■ **EXERCISE REQUIREMENTS**
Your answer should be every line below that includes the word "toNat".
----- SOURCE RECORDS
-- ==== Sys2Proof/Machine/Codec.lean ====
section
/-! DEFINITION. The codec commands `ENCODE` and `DECODE` (40_codec.md R81, R84). -/

namespace Sys2Proof.Machine

/-- `ENCODE` (R81): the held PDU into `FRM[0..12+LEN)`, its size into `FLEN`; the checksum is written as it stands. -/
def execEncode (s : State) : Result :=
  if lenInRange s then
    .next (succeed { s with
      frm := memWrite s.frm 0 (encodePdu s.cfg.endian (heldPdu s)),
      flen := BitVec.ofNat 17 (ovh + s.len.toNat) })
  else .next (raise .lengthRange s)

/-- `DECODE` (R84): `FRM[0..FLEN)` into the PDU registers; on an error they keep the previous PDU. -/
def execDecode (s : State) : Result :=
  if flenInRange s then
    match decodeFrame s.cfg.endian (heldFrame s) with
    | .ok (p, trail) => .next (finish 0 false trail (loadPdu p s))
    | .error e => .next (raise e s)
  else .next (raise .lengthRange s)

end Sys2Proof.Machine
end

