-- ==== Sys2Proof/Certificates/Slice0/Obligations.lean ====
section
/-! DEFINITION. The statements for the provers. Each docstring names the rule of spec/ it formalises. -/

open Sys2Proof Sys2Proof.Machine

/-! ### Command words -/

/-- 30_encoding.md R67, R68, R70: a command has exactly one word, and a legal word is the word of the command it
decodes to. -/
def Obligations.DecodeAndEncodeAgree : Prop :=
  (∀ i : Instr, i.wellFormed = true → decode (encode i) = .command i) ∧
  (∀ (w : Word) (i : Instr), decode w = .command i → encode i = w)

/-- R68: a word selects a row of the opcode map iff `(w and mask) == match`, and at most one row matches any word. -/
def Obligations.DecoderFollowsOpcodeMap : Prop :=
  (∀ row ∈ opcodeMap, ∀ w : Word,
    (w &&& row.mask = row.pattern ↔ decode w = .command (row.instr (imm8Field w)))) ∧
  (∀ w : Word, (opcodeMap.filter fun row => decide (w &&& row.mask = row.pattern)).length ≤ 1) ∧
  opcodeMap.map (fun row => (row.mnemonic, row.pattern, row.mask, row.instr 0x5A)) =
    [("NOP", 0x00000000, 0xFFFFFFFF, .nop), ("CRCINIT", 0x00000001, 0xFFFFFFFF, .crcinit),
     ("CRCBYTE", 0x00000002, 0xFFFF00FF, .crcbyte 0x5A), ("CRCBUF", 0x00000003, 0xFFFFFFFF, .crcbuf),
     ("SEAL", 0x00000004, 0xFFFFFFFF, .sealPdu), ("ENCODE", 0x00000005, 0xFFFFFFFF, .encode),
     ("DECODE", 0x00000006, 0xFFFFFFFF, .decode), ("VALIDATE", 0x00000007, 0xFFFFFFFF, .validate),
     ("CLR", 0x00000008, 0xFFFFFFFF, .clr)]

/-- R70: which words are illegal, in both of the rule's forms; an illegal word is accepted at issue like any other and
completes with `IllegalCommand` and no other effect. -/
def Obligations.IllegalWordsAreExactlyThese : Prop :=
  (∀ w : Word, (∃ why, decode w = .illegal why) ↔ ∀ row ∈ opcodeMap, w &&& row.mask ≠ row.pattern) ∧
  (∀ w : Word, (∃ why, decode w = .illegal why) ↔
    (w.toNat / 65536 ≠ 0 ∨ w.toNat % 256 > 8 ∨ (w.toNat % 256 ≠ 2 ∧ w.toNat / 256 % 256 ≠ 0))) ∧
  (∀ (w : Word) (why : IllegalReason) (s : State), decode w = .illegal why → s.busy = false →
    hostWrite spaceReg 1 w s = { s with pend := w, busy := true, done := false } ∧
    blockTurn (hostWrite spaceReg 1 w s) =
      .next { s with pend := w, errcode := 4, valid := false, trail := false, busy := false, done := true })

/-- 95_test_vectors.md V35: command words and their fate. -/
def Obligations.SampleWordsDecode : Prop :=
  decode 0x00000000 = .command .nop ∧ decode 0x00000001 = .command .crcinit ∧
  decode 0x00000002 = .command (.crcbyte 0x00) ∧ decode 0x0000FF02 = .command (.crcbyte 0xFF) ∧
  decode 0x00000102 = .command (.crcbyte 0x01) ∧ decode 0x00000003 = .command .crcbuf ∧
  decode 0x00000004 = .command .sealPdu ∧ decode 0x00000005 = .command .encode ∧
  decode 0x00000006 = .command .decode ∧ decode 0x00000007 = .command .validate ∧
  decode 0x00000008 = .command .clr ∧ decode 0x00000101 = .illegal .operandNotZero ∧
  decode 0x00000108 = .illegal .operandNotZero ∧ decode 0x00010002 = .illegal .upperBitsNotZero ∧
  decode 0x80000000 = .illegal .upperBitsNotZero ∧ decode 0x00000009 = .illegal .reservedOpcode ∧
  decode 0x000000FF = .illegal .reservedOpcode ∧ decode 0xFFFFFFFF = .illegal .upperBitsNotZero

/-! ### The step -/

/-- 42_control.md R130, R137: when the block moves on a pending legal word, the step is the meaning of the command the
word decodes to. When the block moves is said by `State.script`, the model's own (log entry 5). -/
def Obligations.StepRunsTheDecodedCommand : Prop :=
  ∀ (s : State) (rest : List Event) (i : Instr), s.busy = true → s.BlockMoves rest → decode s.pend = .command i →
    step s = exec i { s with script := rest }

/-- 42_control.md R134, 60_exceptions.md R144: an illegal word completes with code 4 and nothing but the result flags
changes; the rule's own examples. When the block moves is said by `State.script`, the model's own, and with nothing left in
it the block moves (log entry 5). -/
def Obligations.IllegalWordCompletesWithCodeFour : Prop :=
  (∀ (s : State) (rest : List Event) (why : IllegalReason), s.busy = true → s.BlockMoves rest →
    decode s.pend = .illegal why →
    step s = .next { s with script := rest, errcode := 4, valid := false, trail := false, busy := false, done := true }) ∧
  (∀ s : State, s.errcode = 4 → errFlag s = true) ∧
  decode 0x00000102 = .command (.crcbyte 0x01) ∧ decode 0x00000101 = .illegal .operandNotZero ∧
  decode 0x00010000 = .illegal .upperBitsNotZero ∧ decode 0x00000009 = .illegal .reservedOpcode ∧
  decode 0x000000FF = .illegal .reservedOpcode ∧ decode 0x00000000 = .command .nop

/-- 20_memory.md R56: a step is a host read, a host write, a reset, or, while `BUSY == 1`, the completion. Which of them
comes next is said by `State.script`, the model's own (log entry 5). -/
def Obligations.StepIsOneOfTheFourSteps : Prop :=
  ∀ s t : State, step s = .next t ↔
    (∃ space index rest, s.script = .hostRead space index :: rest ∧ t = hostRead space index { s with script := rest }) ∨
    (∃ space index v rest, s.script = .hostWrite space index v :: rest ∧
      t = hostWrite space index v { s with script := rest }) ∨
    (∃ rest, s.script = .reset :: rest ∧ t = applyReset { s with script := rest }) ∨
    (∃ rest, s.BlockMoves rest ∧ s.busy = true ∧ execWord s.pend { s with script := rest } = .next t)

/-- R56 "If `BUSY == 0` the block has no step": the machine stops there and nowhere else, whatever the state. That it stops
with a fault is the model's choice (log entry 7). -/
def Obligations.StepStopsOnlyWhenTheBlockIsIdle : Prop :=
  ∀ s : State,
    ((∃ rest, s.BlockMoves rest) ∧ s.busy = false → step s = .fault .blockHasNoStep) ∧
    (¬ ((∃ rest, s.BlockMoves rest) ∧ s.busy = false) → ∃ t, step s = .next t)

/-- R131: every command completes in every state; the completion clears `BUSY`, sets `DONE`, keeps `HSFAULT` and `PEND`;
a command that raises `MalformedPdu`, `LengthRange` or `IllegalCommand` changes nothing but the five result fields. -/
def Obligations.EveryCommandFinishes : Prop :=
  (∀ (i : Instr) (s : State), ∃ t, exec i s = .next t ∧ t.busy = false ∧ t.done = true ∧
    t.hsfault = s.hsfault ∧ t.pend = s.pend ∧
    (t.errcode = 1 ∨ t.errcode = 3 →
      t = { s with errcode := t.errcode, valid := false, trail := false, busy := false, done := true })) ∧
  (∀ s : State, execIllegal s =
    .next { s with errcode := 4, valid := false, trail := false, busy := false, done := true })

/-- 60_exceptions.md R146: an error other than `ChecksumMismatch` changes no register and no byte; `ChecksumMismatch`
changes only `CRC`. -/
def Obligations.ErrorsArePrecise : Prop :=
  ∀ (i : Instr) (s t : State), exec i s = .next t → t.errcode ≠ 0 →
    t = { s with crc := t.crc, errcode := t.errcode, valid := false, trail := false, busy := false, done := true } ∧
    (t.errcode ≠ 2 → t.crc = s.crc)

/-- R140: the codes, and which command can end with which; 5 to 255 are never produced. -/
def Obligations.ErrorCodesBelongToTheirCommands : Prop :=
  errCode .malformedPdu = 1 ∧ errCode .checksumMismatch = 2 ∧ errCode .lengthRange = 3 ∧ errCode .illegalCommand = 4 ∧
  (∀ (i : Instr) (s t : State), exec i s = .next t →
    t.errcode.toNat ≤ 3 ∧ (t.errcode = 1 → i = .decode) ∧ (t.errcode = 2 → i = .validate) ∧
    (t.errcode = 3 → i ∈ [Instr.sealPdu, .encode, .validate, .decode, .crcbuf])) ∧
  (∀ (w : Word) (s t : State), execWord w s = .next t →
    (t.errcode = 4 ↔ ∃ why, decode w = .illegal why) ∧ t.errcode.toNat ≤ 4)

/-- 10_state.md R23 (VALID, TRAIL): VALID is 1 only after a `VALIDATE` of a valid PDU, TRAIL only after a `DECODE` that
succeeded on a frame longer than 12 + length. That they are 1 then is 41_checksum.md R110 and 40_codec.md R84. -/
def Obligations.ResultFlagsBelongToTheirCommands : Prop :=
  ∀ (i : Instr) (s t : State), exec i s = .next t →
    (t.valid = true ↔ i = .validate ∧ pduValid s = true ∧ t.errcode = 0) ∧
    (t.trail = true ↔ i = .decode ∧ t.errcode = 0 ∧ t.len.toNat + 12 < s.flen.toNat)

/-! ### The control commands and the raw checksum -/

/-- R132: `NOP` writes the result flags and nothing else. -/
def Obligations.NopWritesOnlyResultFlags : Prop :=
  encode .nop = 0x00000000 ∧
  ∀ s : State, exec .nop s =
    .next { s with errcode := 0, valid := false, trail := false, busy := false, done := true }
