-- ==== Sys2Proof/Tests/Slice0.lean ====
section
/-! SUPPORT. Tests of one step each, with expected values from spec/95_test_vectors.md (the vector is named in each
docstring), and for every obligation that has hypotheses a witness that meets them. -/

namespace Sys2Proof.Tests

set_option Elab.async false

open Sys2Proof Sys2Proof.Machine

/-! ### Helpers -/

/-- The state of a next outcome; the reset state where the machine stopped. -/
def after : Result → State
  | .next t => t
  | .fault _ => State.reset
  | .refused _ => State.reset

/-- The outcome is a next state. -/
def isNext : Result → Bool
  | .next _ => true
  | .fault _ => false
  | .refused _ => false

theorem next_after {r : Result} (h : isNext r = true) : r = .next (after r) := by
  cases r <;> simp_all [isNext, after]

/-- A buffer that holds the given bytes from index 0 on. -/
def buffer (bs : List Byte) : Memory := memWrite [] 0 bs

/-- The build of the vectors with the other byte order. -/
def bigBuild : Config := { maxSeg := 16, endian := .big }

/-- The held PDU of V10 and V11 (their registers are the same), not yet sealed. -/
def held : State := { State.reset with total := 10, seq := 1, len := 4, pay := buffer [0x41, 0x42, 0x43, 0x44] }

/-- The held PDU of V16. -/
def held16 : State :=
  { State.reset with total := 0x01020304, seq := 0xA1B2C3D4, len := 3, pay := buffer [0xDE, 0xAD, 0xBE], csum := 0x80F9 }

/-- The registers before a `DECODE` of 95_test_vectors.md section 2.4, and the received bytes. -/
def received (flen : Index) (bs : List Byte) : State :=
  { State.reset with
    total := 0x11111111, seq := 0x22222222, len := 2, csum := 0x3333, pay := buffer [0x55, 0x66], crc := 0x4444,
    flen := flen, frm := buffer bs }

/-- The little-endian frame of V10. -/
def frameV10 : List Byte :=
  [0x0A, 0x00, 0x00, 0x00, 0x01, 0x00, 0x00, 0x00, 0x04, 0x00, 0x41, 0x42, 0x43, 0x44, 0x1D, 0xE6]

/-- The state of P5: `SEAL` pending on the PDU of V10. -/
def pending : State := { held with pend := 0x00000004, busy := true, done := false }

/-! ### Well-formedness: each check refuses a word -/

/-- R67: bits 31:16 not zero, even for `CRCBYTE` (V35). -/
theorem test_wf_upper_bits : upperBitsLegal 0x00010002 = false ∧ legalWord 0x00010002 = false := by decide
/-- R70: reserved opcode (V35). -/
theorem test_wf_opcode : opcodeLegal 0x00000009 = false ∧ legalWord 0x00000009 = false := by decide
/-- R70: `CRCINIT` with non-zero bits 15:8 (V35). -/
theorem test_wf_operand : operandLegal 0x00000101 = false ∧ legalWord 0x00000101 = false := by decide
/-- R70: the three checks are separate; each of those words passes the other two. -/
theorem test_wf_checks_are_separate :
    (opcodeLegal 0x00010002 && operandLegal 0x00010002) = true ∧
    (upperBitsLegal 0x00000009 && operandLegal 0x00000009) = true ∧
    (upperBitsLegal 0x00000101 && opcodeLegal 0x00000101) = true ∧
    legalWord 0x0000FF02 = true ∧ legalWord 0x00000008 = true := by decide

/-! ### Decoding: one word of every constructor, bit by bit from R67 and R68 -/

theorem test_decode_nop : decode 0b00000000000000000000000000000000 = .command .nop := by decide
theorem test_decode_crcinit : decode 0b00000000000000000000000000000001 = .command .crcinit := by decide
theorem test_decode_crcbyte : decode 0b00000000000000000100000100000010 = .command (.crcbyte 0x41) := by decide
theorem test_decode_crcbuf : decode 0b00000000000000000000000000000011 = .command .crcbuf := by decide
theorem test_decode_seal : decode 0b00000000000000000000000000000100 = .command .sealPdu := by decide
theorem test_decode_encode : decode 0b00000000000000000000000000000101 = .command .encode := by decide
theorem test_decode_decode : decode 0b00000000000000000000000000000110 = .command .decode := by decide
theorem test_decode_validate : decode 0b00000000000000000000000000000111 = .command .validate := by decide
theorem test_decode_clr : decode 0b00000000000000000000000000001000 = .command .clr := by decide

/-- The encoder gives the words program P3 and R68 list. -/
theorem test_encode_words :
    [Instr.nop, .crcinit, .crcbyte 0x39, .crcbuf, .sealPdu, .encode, .decode, .validate, .clr].map encode =
      [0, 1, 0x00003902, 3, 4, 5, 6, 7, 8] := by decide

/-- The host's table interface, an unused row and a word that is too long among the inputs. -/
theorem test_decode_table_word :
    decodeTableWord 32 0x00004102 = some (.crcbyte 0x41) ∧ decodeTableWord 32 8 = some .clr ∧
    decodeTableWord 32 9 = none ∧ decodeTableWord 40 0 = none := by decide

/-- A placed word is what the very next step after reset runs, for every command: `DONE` is then set, with the error code
the command has on the reset state (`DECODE` with `FLEN` = 0: `MalformedPdu`, V20). -/
theorem test_fetch_word_runs :
    [0, 1, 0x4102, 3, 4, 5, 6, 7, 8].map (fun w =>
      let t := after (step (State.reset.withFetchWord 32 w))
      (t.done, t.errcode)) =
    [(true, 0), (true, 0), (true, 0), (true, 0), (true, 0), (true, 0), (true, 1), (true, 0), (true, 0)] := by
  decide +kernel

/-- V9 through the step: `CRCBYTE 0x41` placed after reset gives `CRC` = 0xB915. -/
theorem test_fetch_word_crcbyte : (after (step (State.reset.withFetchWord 32 0x00004102))).crc = 0xB915 := by
  decide +kernel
----------
■ **SOLUTION FOR THIS PROBLEM**
      flen := BitVec.ofNat 17 (ovh + s.len.toNat) })
    (w.toNat / 65536 ≠ 0 ∨ w.toNat % 256 > 8 ∨ (w.toNat % 256 ≠ 2 ∧ w.toNat / 256 % 256 ≠ 0))) ∧
    t.errcode.toNat ≤ 3 ∧ (t.errcode = 1 → i = .decode) ∧ (t.errcode = 2 → i = .validate) ∧
    (t.errcode = 4 ↔ ∃ why, decode w = .illegal why) ∧ t.errcode.toNat ≤ 4)
    (t.trail = true ↔ i = .decode ∧ t.errcode = 0 ∧ t.len.toNat + 12 < s.flen.toNat)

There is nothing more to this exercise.